DESCRIPTION OF THE TASK: Filter the listing below down to the lines holding the word "hidden", and copy those lines.

+++ MATERIAL SUPPLIED

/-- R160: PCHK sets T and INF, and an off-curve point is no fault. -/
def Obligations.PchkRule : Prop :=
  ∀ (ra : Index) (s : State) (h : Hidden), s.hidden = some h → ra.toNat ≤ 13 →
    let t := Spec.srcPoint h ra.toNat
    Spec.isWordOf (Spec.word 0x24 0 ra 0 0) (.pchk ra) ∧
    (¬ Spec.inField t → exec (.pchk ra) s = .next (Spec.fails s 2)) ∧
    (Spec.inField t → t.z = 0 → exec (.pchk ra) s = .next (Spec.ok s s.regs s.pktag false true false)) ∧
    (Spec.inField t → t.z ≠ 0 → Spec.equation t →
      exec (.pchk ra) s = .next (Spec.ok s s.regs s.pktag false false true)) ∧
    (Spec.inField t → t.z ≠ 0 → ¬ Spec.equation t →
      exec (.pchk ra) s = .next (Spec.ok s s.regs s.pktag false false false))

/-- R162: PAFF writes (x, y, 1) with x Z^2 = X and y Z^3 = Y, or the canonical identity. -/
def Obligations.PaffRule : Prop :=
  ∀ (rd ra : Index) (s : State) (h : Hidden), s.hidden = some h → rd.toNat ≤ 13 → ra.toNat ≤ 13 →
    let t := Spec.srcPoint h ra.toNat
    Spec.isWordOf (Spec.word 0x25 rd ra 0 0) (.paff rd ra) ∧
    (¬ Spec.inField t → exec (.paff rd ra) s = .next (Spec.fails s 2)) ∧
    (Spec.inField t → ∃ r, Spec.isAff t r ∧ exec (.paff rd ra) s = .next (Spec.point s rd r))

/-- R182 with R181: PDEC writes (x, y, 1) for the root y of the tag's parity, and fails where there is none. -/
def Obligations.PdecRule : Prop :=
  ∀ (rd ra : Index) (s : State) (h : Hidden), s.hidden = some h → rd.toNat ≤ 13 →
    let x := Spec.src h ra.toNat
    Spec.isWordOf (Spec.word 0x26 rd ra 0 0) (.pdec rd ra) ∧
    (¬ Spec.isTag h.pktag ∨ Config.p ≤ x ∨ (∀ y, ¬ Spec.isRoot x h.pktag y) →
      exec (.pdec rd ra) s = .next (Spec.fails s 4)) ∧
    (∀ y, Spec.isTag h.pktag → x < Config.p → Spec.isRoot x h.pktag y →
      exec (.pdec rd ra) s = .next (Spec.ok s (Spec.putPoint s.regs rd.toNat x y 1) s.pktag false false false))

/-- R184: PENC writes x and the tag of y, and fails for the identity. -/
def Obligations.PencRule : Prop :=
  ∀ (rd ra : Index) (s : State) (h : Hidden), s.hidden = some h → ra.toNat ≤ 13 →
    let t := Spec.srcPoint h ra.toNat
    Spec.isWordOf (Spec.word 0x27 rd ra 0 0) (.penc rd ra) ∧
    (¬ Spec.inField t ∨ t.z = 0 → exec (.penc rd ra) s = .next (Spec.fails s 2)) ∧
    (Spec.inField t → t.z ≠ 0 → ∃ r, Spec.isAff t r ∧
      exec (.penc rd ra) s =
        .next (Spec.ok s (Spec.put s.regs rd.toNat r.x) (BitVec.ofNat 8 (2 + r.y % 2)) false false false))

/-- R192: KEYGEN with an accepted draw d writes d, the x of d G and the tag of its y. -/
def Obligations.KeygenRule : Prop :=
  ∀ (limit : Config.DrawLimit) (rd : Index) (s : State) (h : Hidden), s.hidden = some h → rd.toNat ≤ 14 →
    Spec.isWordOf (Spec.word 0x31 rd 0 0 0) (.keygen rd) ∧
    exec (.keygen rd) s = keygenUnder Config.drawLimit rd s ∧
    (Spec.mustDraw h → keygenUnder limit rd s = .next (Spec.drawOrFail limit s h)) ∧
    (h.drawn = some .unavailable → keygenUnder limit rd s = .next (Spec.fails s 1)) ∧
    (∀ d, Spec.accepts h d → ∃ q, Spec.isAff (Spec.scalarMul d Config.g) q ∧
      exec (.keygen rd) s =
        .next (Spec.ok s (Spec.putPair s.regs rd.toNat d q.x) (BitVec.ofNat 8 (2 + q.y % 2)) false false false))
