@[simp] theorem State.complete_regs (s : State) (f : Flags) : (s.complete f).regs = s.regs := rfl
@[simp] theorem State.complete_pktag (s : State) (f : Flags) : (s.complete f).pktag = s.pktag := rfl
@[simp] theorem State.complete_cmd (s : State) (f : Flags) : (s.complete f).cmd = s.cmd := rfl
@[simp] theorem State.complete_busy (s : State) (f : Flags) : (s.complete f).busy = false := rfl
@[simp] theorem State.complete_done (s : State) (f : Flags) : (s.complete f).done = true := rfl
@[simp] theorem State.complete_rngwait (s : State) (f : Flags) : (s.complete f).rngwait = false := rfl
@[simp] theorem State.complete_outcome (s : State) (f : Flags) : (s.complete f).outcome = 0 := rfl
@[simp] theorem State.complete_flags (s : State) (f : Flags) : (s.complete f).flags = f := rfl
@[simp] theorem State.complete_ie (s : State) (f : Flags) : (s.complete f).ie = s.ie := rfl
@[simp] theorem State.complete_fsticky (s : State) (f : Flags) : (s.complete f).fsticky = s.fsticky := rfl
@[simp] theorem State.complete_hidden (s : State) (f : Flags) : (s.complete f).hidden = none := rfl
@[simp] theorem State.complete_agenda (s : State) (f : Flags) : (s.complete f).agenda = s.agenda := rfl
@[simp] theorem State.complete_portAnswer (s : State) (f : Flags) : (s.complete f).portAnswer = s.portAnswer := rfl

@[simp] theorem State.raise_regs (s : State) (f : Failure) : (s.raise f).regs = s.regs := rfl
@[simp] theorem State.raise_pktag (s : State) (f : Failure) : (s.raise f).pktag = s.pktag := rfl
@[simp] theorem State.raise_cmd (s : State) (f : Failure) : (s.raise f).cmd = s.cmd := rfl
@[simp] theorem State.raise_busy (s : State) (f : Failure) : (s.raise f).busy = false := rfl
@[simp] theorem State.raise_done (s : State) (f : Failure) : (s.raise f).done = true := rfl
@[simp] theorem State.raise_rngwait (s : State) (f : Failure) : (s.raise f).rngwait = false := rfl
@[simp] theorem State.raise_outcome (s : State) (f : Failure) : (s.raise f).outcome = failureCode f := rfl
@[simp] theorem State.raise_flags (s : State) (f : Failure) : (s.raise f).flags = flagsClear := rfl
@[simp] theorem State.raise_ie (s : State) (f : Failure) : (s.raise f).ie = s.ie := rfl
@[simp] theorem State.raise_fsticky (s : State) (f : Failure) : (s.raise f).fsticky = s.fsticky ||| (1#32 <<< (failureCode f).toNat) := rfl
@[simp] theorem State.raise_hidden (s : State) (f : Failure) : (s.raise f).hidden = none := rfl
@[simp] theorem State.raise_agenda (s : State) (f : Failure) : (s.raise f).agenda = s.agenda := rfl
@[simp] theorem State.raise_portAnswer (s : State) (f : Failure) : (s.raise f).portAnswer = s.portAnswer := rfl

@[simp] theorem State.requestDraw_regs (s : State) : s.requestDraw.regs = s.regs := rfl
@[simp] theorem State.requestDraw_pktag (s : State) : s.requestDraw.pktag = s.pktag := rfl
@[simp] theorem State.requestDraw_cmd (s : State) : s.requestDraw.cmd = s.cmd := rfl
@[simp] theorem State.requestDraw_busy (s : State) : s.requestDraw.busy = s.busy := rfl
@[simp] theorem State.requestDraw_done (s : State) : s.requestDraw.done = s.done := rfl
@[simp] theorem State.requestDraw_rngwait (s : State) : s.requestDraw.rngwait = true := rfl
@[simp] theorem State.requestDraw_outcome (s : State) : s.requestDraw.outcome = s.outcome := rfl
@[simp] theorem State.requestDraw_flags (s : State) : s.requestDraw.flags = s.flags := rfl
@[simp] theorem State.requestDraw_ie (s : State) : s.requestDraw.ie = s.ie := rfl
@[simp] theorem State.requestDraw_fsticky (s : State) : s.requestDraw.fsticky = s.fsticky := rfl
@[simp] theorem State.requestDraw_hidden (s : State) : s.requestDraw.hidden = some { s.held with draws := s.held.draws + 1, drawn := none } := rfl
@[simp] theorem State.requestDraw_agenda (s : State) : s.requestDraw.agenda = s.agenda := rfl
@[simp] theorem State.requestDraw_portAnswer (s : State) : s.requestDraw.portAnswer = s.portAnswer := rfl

++++++

ANSWER TO THIS TASK:
  ∀ (ra : Index) (s : State) (h : Hidden), s.hidden = some h → ra.toNat ≤ 13 →
  ∀ (rd ra : Index) (s : State) (h : Hidden), s.hidden = some h → rd.toNat ≤ 13 → ra.toNat ≤ 13 →
  ∀ (rd ra : Index) (s : State) (h : Hidden), s.hidden = some h → rd.toNat ≤ 13 →
  ∀ (rd ra : Index) (s : State) (h : Hidden), s.hidden = some h → ra.toNat ≤ 13 →
  ∀ (limit : Config.DrawLimit) (rd : Index) (s : State) (h : Hidden), s.hidden = some h → rd.toNat ≤ 14 →
@[simp] theorem State.complete_hidden (s : State) (f : Flags) : (s.complete f).hidden = none := rfl
@[simp] theorem State.raise_hidden (s : State) (f : Failure) : (s.raise f).hidden = none := rfl
@[simp] theorem State.requestDraw_hidden (s : State) : s.requestDraw.hidden = some { s.held with draws := s.held.draws + 1, drawn := none } := rfl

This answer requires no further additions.